From the data that follows, print exactly the lines starting at the one containing "if 2 ^ 32 ≤" and ending at the one containing "bias values. -/"; include both of them and nothing more.
○ ○ ○
/-- LANTERN_WATCHDOG_EXPIRY (19 R432): FAULT_N low and a warm reset, without ending the jobs. -/
def execLanternWatchdogExpiry (s : State) : Out :=
  guardNext (fwUp s) .notRunning
    (doBoot (freeStrap { s with boot := { s.boot with faultN := false, wdogAt := some (opSecs s) } }) true { val := [] })

/-- MGMT_RECOVERY_BOOT (21 R449, 17 R381): the image in the buffer is verified and booted, or the status is 03h. -/
def recoveryBoot (s : State) (len : Nat) (fails : Met (List (Nat × Nat))) : State :=
  let rd := fun i => if i < len then ((cellAt s.boot.recImg i).getD 0).toNat else 0xFF
  let i := slotAt s.fuse rd
  if s.boot.stage != .recovery then { s with boot := { s.boot with mgmt := [2] } }
  else if i.res = 0 && 0x8000 + rdLe rd 0xC 4 ≤ len then
    let s := fwStart s 2 i id fails
    { s with boot := { s.boot with mgmt := [0] } }
  else { s with boot := { s.boot with mgmt := [3] } }

/-- MGMT_RECOVERY_BOOT. -/
def execMgmtRecoveryBoot (len : Nat) (fails : Met (List (Nat × Nat))) (s : State) : Out :=
  if 2 ^ 32 ≤ len || !failsOk fails then .refused .illFormed
  else guardNext (s.boot.pwrgd && s.boot.stage != .stopped) .notRunning (recoveryBoot s len fails)

end Sys2Proof.Machine
end

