/-- The job-virtual ranges that reading rows r0 ..< r1 below column `cols` of an operand touches: codes and scales, and with
outlier records the records and the shadows of overflowed tiles. -/
def tdAcc (rd : Nat → Nat → Nat) (t : Td) (r0 r1 cols : Nat) : List (Nat × Nat) :=
  if r1 ≤ r0 || cols = 0 then []
  else
    let rows := (List.range (r1 - r0)).map (r0 + ·)
    (if t.space = 0 then [] else
      rows.flatMap fun r => (rowAddr t r, rowBytes t.fmt cols) ::
        (if hasScales t.fmt then [(scaleAddr t r 0, cdiv cols 32)] else []))
    ++ (if t.outEn && 5 ≤ t.fmt && t.fmt ≤ 7 then
          (List.range (cdiv r1 128 - r0 / 128)).flatMap fun i => (List.range (cdiv cols 128)).flatMap fun k =>
            let tile := (r0 / 128 + i) * cdiv t.d0 128 + k
            (recAddr t tile, recSize t) :: (if tileOver rd t tile then [(shadowAddr t tile, 32768)] else [])
        else [])

/-- The range of per-channel tensor scales that `n` channels of an operand read. -/
def perchAcc (t : Td) (n : Nat) : List (Nat × Nat) := if t.perch && 0 < n then [(t.auxB * 256, 4 * n)] else []

/-- The range of `n` bias values. -/
def biasAcc (en : Bool) (t : Td) (n : Nat) : List (Nat × Nat) := if en && t.space = 1 && 0 < n then [(t.base, 4 * n)] else []

/-- A failed access of an instruction (09 R219, R228): a fault of the job, or the request's end. -/
def accFail (s : State) (p j : Nat) (c : LCtx) (b : AccBad) : State :=
  match b with
  | .fault cause va => jobFault (modSp s p fun x => { x with st := .faulted, cause := cause, param := c.pc }) j cause c.lidx va
  | .err status pa => requestError s j status pa

/-- Does a range of writes meet a page that the job's sequences share (06 R175: the first write is held)? -/
def shrHeld (s : State) (x : Job) (wrs : List (Nat × Nat)) : Bool :=
  wrs.any fun r => (pieces (2 ^ 21) r.1 r.2).any fun q => (xlate s x q.1).any fun e => e.1.shr

/-! The frame of an issue. -/

/-- What an issuing word meets: the spire, its context, the job's slot and the job. -/
structure Iss where
  x : Spire
  c : LCtx
  j : Nat
  y : Job

/-- The spire, context and running job behind a word, where the spire's clock runs and the word stands at the program counter. -/
def issOf (s : State) (p w : Nat) : Option Iss :=
  if !spClk s p then none
  else match curCtx (spOf s p), (spOf s p).job with
  | some c, some j =>
    match jobOf s j with
    | some y => if curWord (spOf s p) c = some w then some ⟨spOf s p, c, j, y⟩ else none
    | none => none
  | _, _ => none

/-- A context that passes to the next word. -/
def pcNext (c : LCtx) : LCtx := { c with pc := c.pc + 1 }

/-- A word whose predicate does not hold: a LOOP passes to the word after its ENDL (R96). -/
def pcSkip (c : LCtx) (w : Nat) : LCtx := if isOp .loop w then { c with pc := c.pc + loopBody w + 1 } else pcNext c

/-- The issue of a word: fetched, may issue, legal (R97), predicate (R96); then the instruction's own rules. An illegal word is refused at
issue whichever command presents it: it may have no opcode or form of its own. -/
def issue (o : Op) (form : Nat → Bool) (s : State) (p : Nat) (w : IWord) (go : Iss → Nat → Out) : Out :=
  let n := w.toNat
  if 256 ≤ p || (wordLegal n && !(isOp o n && form n)) then .refused .illFormed
  else
    match issOf s p n with
    | none => .refused .notFetched
    | some i =>
      if !mayIssue i.x i.c then .refused .notIssuable
      else if !wordLegal n then .next (refuse s p i.j i.c (chk true 0x100))
      else if !predHolds i.c.preds (wNeg n) (wPred n) then
        .next (modSp s p fun x => settle (setCtx x (pcSkip i.c n)))
      else if 8 ≤ i.x.infl.length then .refused .notIssuable
      else go i n

/-- Every form of a word. -/
def anyForm (_ : Nat) : Bool := true

/-- An instruction that the sequencer alone carries out at once: the context it leaves. -/
def atOnce (s : State) (p : Nat) (c : LCtx) : State := modSp s p fun x => settle (setCtx x c)

/-- A data instruction, as its descriptors and scalars latched at issue define it (R98): refusal checks, scratchpad intervals,
units, job-virtual reads and writes done at once, data effect, whether it waits for the accumulators (log 25), the context after it, fields of its in-flight record, and what it leaves beside its effect. -/
structure DataOp where
  chks : List Chk
  rd : List (Nat × Nat)
  wr : List (Nat × Nat)
  units : List Nat
  vrd : List (Nat × Nat)
  mrg : List (Nat × Nat) := []
  eff : Eff
  busy : Bool := false
  ctx : LCtx → LCtx := id
  inf : InFl → InFl := id
  post : State → State := id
○ ○ ○
# [RESPONSE TO THE TASK]
  if 2 ^ 32 ≤ len || !failsOk fails then .refused .illFormed
  else guardNext (s.boot.pwrgd && s.boot.stage != .stopped) .notRunning (recoveryBoot s len fails)

end Sys2Proof.Machine
end

/-- The job-virtual ranges that reading rows r0 ..< r1 below column `cols` of an operand touches: codes and scales, and with
outlier records the records and the shadows of overflowed tiles. -/
def tdAcc (rd : Nat → Nat → Nat) (t : Td) (r0 r1 cols : Nat) : List (Nat × Nat) :=
  if r1 ≤ r0 || cols = 0 then []
  else
    let rows := (List.range (r1 - r0)).map (r0 + ·)
    (if t.space = 0 then [] else
      rows.flatMap fun r => (rowAddr t r, rowBytes t.fmt cols) ::
        (if hasScales t.fmt then [(scaleAddr t r 0, cdiv cols 32)] else []))
    ++ (if t.outEn && 5 ≤ t.fmt && t.fmt ≤ 7 then
          (List.range (cdiv r1 128 - r0 / 128)).flatMap fun i => (List.range (cdiv cols 128)).flatMap fun k =>
            let tile := (r0 / 128 + i) * cdiv t.d0 128 + k
            (recAddr t tile, recSize t) :: (if tileOver rd t tile then [(shadowAddr t tile, 32768)] else [])
        else [])

/-- The range of per-channel tensor scales that `n` channels of an operand read. -/
def perchAcc (t : Td) (n : Nat) : List (Nat × Nat) := if t.perch && 0 < n then [(t.auxB * 256, 4 * n)] else []

/-- The range of `n` bias values. -/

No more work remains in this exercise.